1/12/2007 7:15:01 PM|Einstein@Home|Starting task h1_0373.5_S5R1__7463_S5R1a_0 using einstein_S5R1 version 424
1/12/2007 7:15:03 PM|Einstein@Home|Started upload of file h1_0379.5_S5R1__16208_S5R1a_1_0
1/12/2007 7:15:07 PM|Einstein@Home|Finished upload of file h1_0379.5_S5R1__16208_S5R1a_1_0
1/12/2007 7:15:07 PM|Einstein@Home|Throughput 33579 bytes/sec
1/12/2007 7:46:47 PM|Einstein@Home|Sending scheduler request to http://einstein.phys.uwm.edu/EinsteinAtHome_cgi/cgi
1/12/2007 7:46:47 PM|Einstein@Home|Reason: To fetch work
1/12/2007 7:46:47 PM|Einstein@Home|Requesting 24 seconds of new work, and reporting 1 completed tasks
1/12/2007 7:47:09 PM||Project communication failed: attempting access to reference site
1/12/2007 7:47:11 PM||Access to reference site succeeded - project servers may be temporarily down.

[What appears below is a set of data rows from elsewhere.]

/-- An axis in TABLE mode belongs to a busy lane (R56). -/
theorem tableBusy_iff (s : State) : s.tableBusy = true ↔ ∃ a l, (s.axis a).mode = .table ∧ (s.axis a).owner = some l ∧
      (s.lane l).state ∈ [LaneState.waiting, .running, .held, .stopping] := by
  unfold State.tableBusy
  rw [List.any_eq_true]
  constructor
  · rintro ⟨a, _, h⟩
    rw [Bool.and_eq_true, decide_eq_true_eq, Bool.not_eq_true', ownerAllows_iff] at h
    obtain ⟨h1, l, h2, h3⟩ := h
    exact ⟨a, l, h1, h2, h3⟩
  · rintro ⟨a, l, h1, h2, h3⟩
    refine ⟨a, by cases a <;> simp [allAxes], ?_⟩
    rw [Bool.and_eq_true, decide_eq_true_eq, Bool.not_eq_true', ownerAllows_iff]
    exact ⟨h1, l, h2, h3⟩

/-- When the state checks of SET-AXIS refuse (R58 step 2). -/
theorem axisStateAllows_iff (s : State) (x w) : axisStateAllows s x w = false ↔
   (w.owner ≠ x.owner ∧ ((∃ l, x.owner = some l ∧ (s.lane l).state ≠ .idle ∧ (s.lane l).state ≠ .halted) ∨ (∃ l,
       w.owner = some l ∧ (s.lane l).state ≠ .idle ∧ (s.lane l).state ≠ .halted))) ∨
    ({ w with owner := x.owner } ≠ x.setting ∧ ∃ l, x.owner = some l ∧ (s.lane l).state ∈ [LaneState.waiting, .running,
        .held, .stopping]) := by
  unfold axisStateAllows
  rw [← sideOpen_iff, ← sideOpen_iff, ← ownerAllows_iff]
  simp only [Bool.and_eq_false_iff, Bool.or_eq_false_iff, decide_eq_false_iff_not, ne_eq]

/-- A lane code names its lane. -/
theorem laneOfCode_code (l : LaneId) : laneOfCode (LaneId.code l) = some l := by cases l <;> rfl

/-- An axis code names its axis. -/
theorem axisOfCode_code (a : AxisId) : axisOfCode (AxisId.code a) = some a := by cases a <;> rfl

/-- No other code names a lane. -/
theorem laneOfCode_none {n : Nat} (h : 1 < n) : laneOfCode n = none := by
  match n, h with | n + 2, _ => rfl

/-- No other code names an axis. -/
theorem axisOfCode_none {n : Nat} (h : 3 < n) : axisOfCode n = none := by
  match n, h with | n + 4, _ => rfl

/-- The byte of a lane code. -/
theorem byteAt_put8_laneCode (l : LaneId) : byteAt (put8 (LaneId.code l)) 0 = LaneId.code l := by cases l <;> rfl

/-- The byte of an axis code. -/
theorem byteAt_put8_axisCode (l : AxisId) : byteAt (put8 (AxisId.code l)) 0 = AxisId.code l := by cases l <;> rfl

/-- The code of an axis side names it. -/
theorem ownerOfCode_code (x) : ownerOfCode (ownerCode x) = some x := by rcases x with _ | _ | _ <;> rfl

/-- The code of a drive mode names it. -/
theorem modeOfCode_code (x) : modeOfCode (DriveMode.code x) = some x := by cases x <;> rfl

/-- The code of a sense names it. -/
theorem senseOfCode_code (x) : senseOfCode (Sense.code x) = some x := by cases x <;> rfl

/-- The code of a level names it. -/
theorem levelOfCode_code (x) : levelOfCode (Level.code x) = some x := by cases x <;> rfl

/-- The code of a home direction names it. -/
theorem homeDirOfCode_code (x) : homeDirOfCode (HomeDir.code x) = some x := by cases x <;> rfl

/-- The code of a flag names it. -/
theorem flagOfCode_code (x : Bool) : flagOfCode x.toNat = some x := by cases x <;> rfl

/-- Two bytes as an unsigned number (R187). -/
theorem word16_eq (b1 b0 : Byte) : b1.toNat * 256 + b0.toNat = word16 b1 b0 := by
  have := b0.isLt
  rw [word16, BitVec.toNat_append, Nat.shiftLeft_eq, Nat.mul_comm _ (2 ^ 8), ← Nat.two_pow_add_eq_or_of_lt b0.isLt]; omega

/-- The number of two words side by side. -/
theorem toNat_append_eq {n m} (x : BitVec n) (y : BitVec m) : (x ++ y).toNat = x.toNat * 2 ^ m + y.toNat := by
  rw [BitVec.toNat_append, Nat.shiftLeft_eq, Nat.mul_comm _ (2 ^ m), ← Nat.two_pow_add_eq_or_of_lt y.isLt]

/-- Four bytes as a signed number (R187). -/
theorem i32At_eq_word32 (b3 b2 b1 b0 : Byte) (p : List Byte) (i : Nat) (h3 : byteAt p i = b3.toNat) (h2 :
    byteAt p (i+1) = b2.toNat)
  (h1 : byteAt p (i+2) = b1.toNat) (h0 : byteAt p (i+3) = b0.toNat) : i32At p i = word32 b3 b2 b1 b0 := by
  simp only [i32At, u32At, u16At, h3, h2, h1, h0, word32]
  rw [BitVec.toInt_eq_toNat_cond]
  have := b3.isLt
  have := b2.isLt
  have := b1.isLt
  have := b0.isLt
  simp only [toNat_append_eq]
  split <;> split <;> omega

/-- The four bytes of a signed number give it back (R187). -/
theorem i32At_of_putI32 (z : Int) (h : -2147483648 ≤ z) (h' : z < 2147483648) (p : List Byte) (i : Nat)
   (e : ∀ k, k < 4 → byteAt p (i + k) = byteAt (putI32 z) k) : i32At p i = z := by
  have e0 := e 0 (by omega)
  have e1 := e 1 (by omega)
  have e2 := e 2 (by omega)
  have e3 := e 3 (by omega)
  have z0 : (z % 4294967296).toNat < 4294967296 := by omega
  have r0 : byteAt (putI32 z) 0 = (z % 4294967296).toNat / 16777216 := by simp [putI32, put32, put16, byteAt]; omega
  have r1 : byteAt (putI32 z) 1 = (z % 4294967296).toNat / 65536 % 256 := by simp [putI32, put32, put16, byteAt]
  have r2 : byteAt (putI32 z) 2 = (z % 4294967296).toNat / 256 % 256 := by simp [putI32, put32, put16, byteAt]
  have r3 : byteAt (putI32 z) 3 = (z % 4294967296).toNat % 256 := by simp [putI32, put32, put16, byteAt]
  rw [r0] at e0
  rw [r1] at e1
  rw [r2] at e2
  rw [r3] at e3
  simp only [i32At, u32At, u16At, Nat.add_assoc, Nat.reduceAdd] at *
  rw [Nat.add_zero] at e0
  rw [e0, e1, e2, e3]
  split <;> omega

/-- A byte is the byte of its number. -/
theorem ofNat_of_toNat_eq {b : Byte} {n : Nat} (h : b.toNat = n) : BitVec.ofNat 8 n = b := by
  subst h; simp

/-- The bytes of the payload of SET-AXIS (section 11.7). -/
theorem AxisSetting.payload_bytes (a : AxisId) (w : AxisSetting) :
    AxisSetting.payload a w = BitVec.ofNat 8 (AxisId.code a) :: BitVec.ofNat 8 (ownerCode w.owner) ::
      BitVec.ofNat 8 w.mode.code :: BitVec.ofNat 8 w.sense.code :: (putI32 w.windowMin ++ (putI32 w.windowMax ++
        [BitVec.ofNat 8 (w.holdTime / 256), BitVec.ofNat 8 w.holdTime, BitVec.ofNat 8 (Level.code w.homeLevel),
          BitVec.ofNat 8 w.homeDir.code, BitVec.ofNat 8 w.guard.toNat, BitVec.ofNat 8 w.homeFilter])) := by
  simp [AxisSetting.payload, put8, put16]

theorem u16At_le (p : List Byte) (i : Nat) : u16At p i ≤ 65535 := by
  have h1 : byteAt p i < 256 := (p.getD i 0).isLt
  have h0 : byteAt p (i + 1) < 256 := (p.getD (i + 1) 0).isLt
  unfold u16At; omega

theorem two_bytes {n : Nat} (h : n ≤ 65535) : n / 256 % 256 * 256 + n % 256 = n := by omega

/-- The two bytes of an unsigned number. -/
theorem put16_of_bytes {n : Nat} (b1 b0 : Byte) (h : n = b1.toNat * 256 + b0.toNat) : put16 n = [b1, b0] := by
  have h1 := b1.isLt
  have h0 := b0.isLt
  subst h
  have e1 : (b1.toNat * 256 + b0.toNat) / 256 = b1.toNat := by omega
  have e0 : BitVec.ofNat 8 (b1.toNat * 256 + b0.toNat) = b0 := by
    apply BitVec.eq_of_toNat_eq; rw [BitVec.toNat_ofNat]; omega
  rw [put16, e1, e0, BitVec.ofNat_toNat, BitVec.setWidth_eq]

1/12/2007 7:47:13 PM|Einstein@Home|Scheduler request failed: couldn't connect to server
1/12/2007 7:47:13 PM|Einstein@Home|Deferring scheduler requests for 1 minutes and 0 seconds
1/12/2007 7:48:13 PM|Einstein@Home|Sending scheduler request to http://einstein.phys.uwm.edu/EinsteinAtHome_cgi/cgi
1/12/2007 7:48:13 PM|Einstein@Home|Reason: To fetch work
1/12/2007 7:48:13 PM|Einstein@Home|Requesting 462 seconds of new work, and reporting 1 completed tasks
1/12/2007 7:48:35 PM||Project communication failed: attempting access to reference site
1/12/2007 7:48:37 PM||Access to reference site succeeded - project servers may be temporarily down.

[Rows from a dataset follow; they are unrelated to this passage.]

theorem roleEffect_spec {n : TrgId} {x : TrgLine} {s c : State} (law : LaneLaw s) (hl : c.lanes = s.lanes) (hs : c.sync = s.sync)
    (ha : c.axes = s.axes) (ht : c.time = s.time) (hr : (c.line n).role = x.role) (hm : (c.line n).mask = x.mask)
    (hh : x.role ≠ .hold) :
    RoleActs n x c.holdAsserted s (roleEffect n x.edgeAccepted c) ∧
      (roleEffect n x.edgeAccepted c).reports = lineReports x s c.reports := by
  have el : ∀ l, c.lane l = s.lane l := fun l => by simp only [State.lane, hl]
  have ea : ∀ a, c.axis a = s.axis a := fun a => by simp only [State.axis, ha]
  have ek : c.onTick = s.onTick := by simp only [State.onTick, ht]
  have hnone : ∀ l, (s.lane l).state ≠ .halted ∨ s.sync.get l = none := fun l => by
    cases h : s.sync.get l with
    | none => exact .inr rfl
    | some e => left; rw [law.waiting_of_entry (l := l) (by rw [h]; simp)]; decide
  have rep : ∀ l h, stoppedReport c l h = stoppedReport s l h := fun l h => by simp only [stoppedReport, el, ea]
  have hset : ∀ l, (s.lane l).unmet.settle = false → (s.lane l).settleTimer = none := fun l h => by
    have := (law.lanes l).settleIff; rw [h] at this; simpa using this
  unfold roleEffect
  cases hro : x.role with
  | hold => exact absurd hro hh
  | off =>
    rw [hr, hro]; dsimp only
    refine ⟨⟨fun _ => ⟨ha, hs, el⟩, fun h => ?_, fun _ h => ?_, fun h => ?_⟩, ?_⟩
    · rw [hro] at h; cases h
    · rw [hro] at h; cases h
    · rw [hro] at h; cases h
    · simp [lineReports, hro]
  | start =>
    rw [hr, hro]
    cases hac : x.edgeAccepted with
    | false =>
      refine ⟨⟨fun _ => ⟨ha, hs, el⟩, fun _ h => ?_, fun _ h => ?_, fun h => ?_⟩, ?_⟩
      · rw [hac] at h; cases h
      · rw [hro] at h; cases h
      · rw [hro] at h; cases h
      · simp [lineReports, hro]
    | true =>
      dsimp only
      have w : ∀ l, waitsOn c l n ↔ waitsOn s l n := fun l => by simp only [waitsOn, el]
      have hqu : ∀ l, waitsOn s l n → (s.lane l).queue ≠ [] := fun l h k => by
        have := (law.lanes l).emptyIff.1 k; rw [h.1] at this; simp at this
      have f0 := meetTrigger_frame n .L0 c
      obtain ⟨a1, a2, a3⟩ := meetTrigger_other n .L0 c
      obtain ⟨m1, m2, m3⟩ := meetTrigger_spec n .L0 c
      have x0 : ∀ a, _ := meetTrigger_axis (n := n) (l := .L0) (s := c) (by rw [el]; exact hset _)
        (fun h => by rw [el]; exact hqu _ ((w _).1 h))
      have n0 := meetTrigger_energises n .L0 c
      generalize meetTrigger n .L0 c = d at *
      obtain ⟨b1, b2, b3⟩ := meetTrigger_other n .L1 d
      obtain ⟨k1, k2, k3⟩ := meetTrigger_spec n .L1 d
      have x1 : ∀ a, _ := meetTrigger_axis (n := n) (l := .L1) (s := d) (by
          rw [show d.lane .L1 = s.lane .L1 from a1.trans (el _)]; exact hset _)
        (fun h => by
          rw [show d.lane .L1 = s.lane .L1 from a1.trans (el _)]; refine hqu .L1 ?_
          simpa only [waitsOn, show d.lane .L1 = s.lane .L1 from a1.trans (el _)] using h)
      generalize meetTrigger n .L1 d = T at *
      simp only [otherLane] at a1 b1
      have lane0 : T.lane .L0 = d.lane .L0 := b1
      have lane1 : d.lane .L1 = s.lane .L1 := a1.trans (el _)
      have dk : d.onTick = s.onTick := by rw [← ek]; simp only [State.onTick, f0.time]
      have dh : d.holdAsserted .L1 = c.holdAsserted .L1 := holdAsserted_congr _ (by rw [a1]) f0.lines
      have cb : ∀ g, runBegun c g = runBegun s g := fun g => runBegun_congr g fun a => by rw [ea]; exact ⟨rfl, rfl⟩
      have db : ∀ g, runBegun d g = runBegun s g := fun g => (n0.runBegun g).trans (cb g)
      have w1 : waitsOn d .L1 n ↔ waitsOn s .L1 n := by simp only [waitsOn, lane1]
      have e0 : ∀ g, edgeReleases c .L0 n g ↔ edgeReleases s .L0 n g := fun g => by simp only [edgeReleases, w, el]
      have e1 : ∀ g, edgeReleases d .L1 n g ↔ edgeReleases s .L1 n g := fun g => by simp only [edgeReleases, w1, lane1]
      rw [w] at m1 m2
      simp only [e0] at m3
      rw [w1] at k1 k2
      simp only [e1] at k3
      have x0 : ∀ a, _ := fun a => x0 a
      simp only [e0, ea] at x0
      have do_ : ∀ a, (d.axis a).owner = (s.axis a).owner := fun a => by rw [(n0.axis a).1, ea]
      simp only [e1, do_] at x1
      refine ⟨⟨fun h => ?_, fun _ _ => ⟨(b2.trans a2).trans hs, fun l => ⟨fun h => ?_, fun h h' => ?_, fun g h => ?_⟩, fun a => ⟨?_, ?_⟩⟩,
        fun _ h => ?_, fun h => ?_⟩, ?_⟩
      · rw [hro, hac] at h; simp at h
      · cases l
        · rw [lane0, m1 h, el]
        · rw [k1 h, lane1]
      · cases l
        · rw [lane0, m2 h (by rw [el]; exact h'), el, State.lane_setLane_self]
        · rw [k2 h (by rw [lane1]; exact h'), lane1, State.lane_setLane_self]
      · cases l
        · rw [lane0, (m3 g h (by rw [el]; exact hset _ h.2.1)).1, el, cb, ek]
        · rw [(k3 g h (by rw [lane1]; exact hset _ h.2.1)).1, lane1, db, dk, dh]
      · rintro ⟨l, g, h1, h2, h3⟩
        cases l
        · have hd := (x0 a).1 g h1 h2 h3
          rw [(x1 a).2 fun g' h' => (by rw [h1] at h'; cases h'), hd]
        · have hd : d.axis a = s.axis a := (x0 a).2 fun g' h' => by rw [h1] at h'; cases h'
          rw [(x1 a).1 g h1 h2 h3, hd]
      · intro h
        rw [(x1 a).2 fun g' h1 h2 => h _ g' h1 h2, (x0 a).2 fun g' h1 h2 => h _ g' h1 h2]
      · rw [hro] at h; cases h
      · rw [hro] at h; cases h
      · rw [b3, a3]; simp [lineReports, hro]
  | halt =>
    rw [hr, hro]
    cases hac : x.edgeAccepted with
    | false =>
      refine ⟨⟨fun _ => ⟨ha, hs, el⟩, fun _ h => ?_, fun _ _ h => ?_, fun _ h => ?_⟩, ?_⟩
      · rw [hac] at h; cases h
      · rw [hac] at h; cases h
      · rw [hac] at h; cases h
      · simp [lineReports, hac]
    | true =>
      dsimp only
      rw [hm]
      have one : ∀ l, x.mask = (match l with
            | .L0 => .l0
            | .L1 => .l1) →
          RoleActs n x c.holdAsserted s (halt l ⟨.lineHalt, none⟩ c) ∧
            (halt l ⟨.lineHalt, none⟩ c).reports = lineReports x s c.reports := by
        intro l hmk
        have hrep : lineReports x s c.reports =
            if (s.lane l).state = .halted then c.reports else haltReports l ⟨.lineHalt, none⟩ s c.reports := by
          unfold lineReports; dsimp only; rw [if_pos ⟨hro, hac⟩, hmk]; cases l <;> rfl
        refine ⟨⟨fun h => ?_, fun h => ?_, fun l' _ _ h => ⟨by rw [halt_axes, ha], fun hh => ?_, fun hh => ?_⟩, fun _ _ h => ?_⟩, ?_⟩
        · rw [hro, hac, hmk] at h; cases l <;> simp at h
        · rw [hro] at h; cases h
        · obtain rfl : l = l' := by rw [hmk] at h; cases l <;> cases l' <;> first | rfl | cases h
          rw [halt_of_halted _ (by rw [el]; exact hh)]; exact ⟨hs, el⟩
        · obtain rfl : l = l' := by rw [hmk] at h; cases l <;> cases l' <;> first | rfl | cases h
          obtain ⟨k1, k2⟩ := halt_spec (l := l) (s := c) ⟨.lineHalt, none⟩ (by rw [el]; exact hh) (by
            rw [hs, el]; intro k; rw [law.waiting_of_entry k]; decide)
          refine ⟨k1.entries, by rw [k1.lane, el], ?_⟩
          split
          · rename_i k; rw [k1.other (by rw [hs]; exact k), el]
          · rename_i k; rw [k1.broken (by rw [hs]; exact k), el]
        · rw [hmk] at h; cases l <;> cases h
        · rw [hrep]; split
          · rename_i k; rw [halt_of_halted _ (by rw [el]; exact k)]
          · rename_i k
            obtain ⟨-, k2⟩ := halt_spec (l := l) (s := c) ⟨.lineHalt, none⟩ (by rw [el]; exact k) (by
              rw [hs, el]; intro k; rw [law.waiting_of_entry k]; decide)
            rw [k2]; simp only [haltReports, rep, hs]
      cases hmk : x.mask with
      | none =>
        refine ⟨⟨fun _ => ⟨ha, hs, el⟩, fun h => ?_, fun l _ _ h => ?_, fun _ _ h => ?_⟩, ?_⟩
        · rw [hro] at h; cases h
        · rw [hmk] at h; cases l <;> cases h
        · rw [hmk] at h; cases h
        · simp [lineReports, hmk, haltMasked]
      | both =>
        simp only [haltMasked]
        refine ⟨⟨fun h => ?_, fun h => ?_, fun l _ _ h => ?_, fun _ _ _ => ⟨?_, ?_, fun l => ?_⟩⟩, ?_⟩
        · rw [hro, hac, hmk] at h; simp at h
        · rw [hro] at h; cases h
        · rw [hmk] at h; cases l <;> cases h
        · rw [haltOnly_axes, haltOnly_axes, ha]
        · have h0 : ∀ l', _ := haltOnly_sync .L0 ⟨.lineHalt, none⟩ c (by rw [el, hs]; exact hnone _)
          have h1 : ∀ l', _ := haltOnly_sync .L1 ⟨.lineHalt, none⟩ (haltOnly .L0 ⟨.lineHalt, none⟩ c) (by
            rw [h0, haltOnly_lane, if_neg (fun k => absurd k.1 (by decide)), if_neg (by decide), el, hs]; exact hnone _)
          apply PerLane.eq_of_get; intro i
          rw [h1, h0]; cases i <;> simp [PerLane.get]
        · rw [haltOnly_lane, haltOnly_lane, haltOnly_lane, el, el, el]
          cases l <;> by_cases z0 : (s.lane .L0).state = .halted <;> by_cases z1 : (s.lane .L1).state = .halted <;> simp [z0, z1]
        · have hl1 : (haltOnly .L0 ⟨.lineHalt, none⟩ c).lane .L1 = s.lane .L1 := by
            rw [haltOnly_lane, if_neg (fun k => absurd k.1 (by decide)), el]
          have hr1 : ∀ h, stoppedReport (haltOnly .L0 ⟨.lineHalt, none⟩ c) .L1 h = stoppedReport s .L1 h := fun h => by
            simp only [stoppedReport, hl1, State.axis, haltOnly_axes, ha]
          rw [haltOnly_reports, haltOnly_reports, hl1, hr1, rep, el]
          simp only [lineReports, hro, hac, hmk]; rfl
      | l0 => exact one .L0 hmk
      | l1 => exact one .L1 hmk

1/12/2007 7:48:39 PM|Einstein@Home|Scheduler request failed: couldn't connect to server
1/12/2007 7:48:39 PM|Einstein@Home|Deferring scheduler requests for 1 minutes and 0 seconds
1/12/2007 7:49:39 PM|Einstein@Home|Sending scheduler request to http://einstein.phys.uwm.edu/EinsteinAtHome_cgi/cgi
1/12/2007 7:49:39 PM|Einstein@Home|Reason: To fetch work
1/12/2007 7:49:39 PM|Einstein@Home|Requesting 905 seconds of new work, and reporting 1 completed tasks
1/12/2007 7:50:02 PM||Project communication failed: attempting access to reference site
1/12/2007 7:50:03 PM||Access to reference site succeeded - project servers may be temporarily down.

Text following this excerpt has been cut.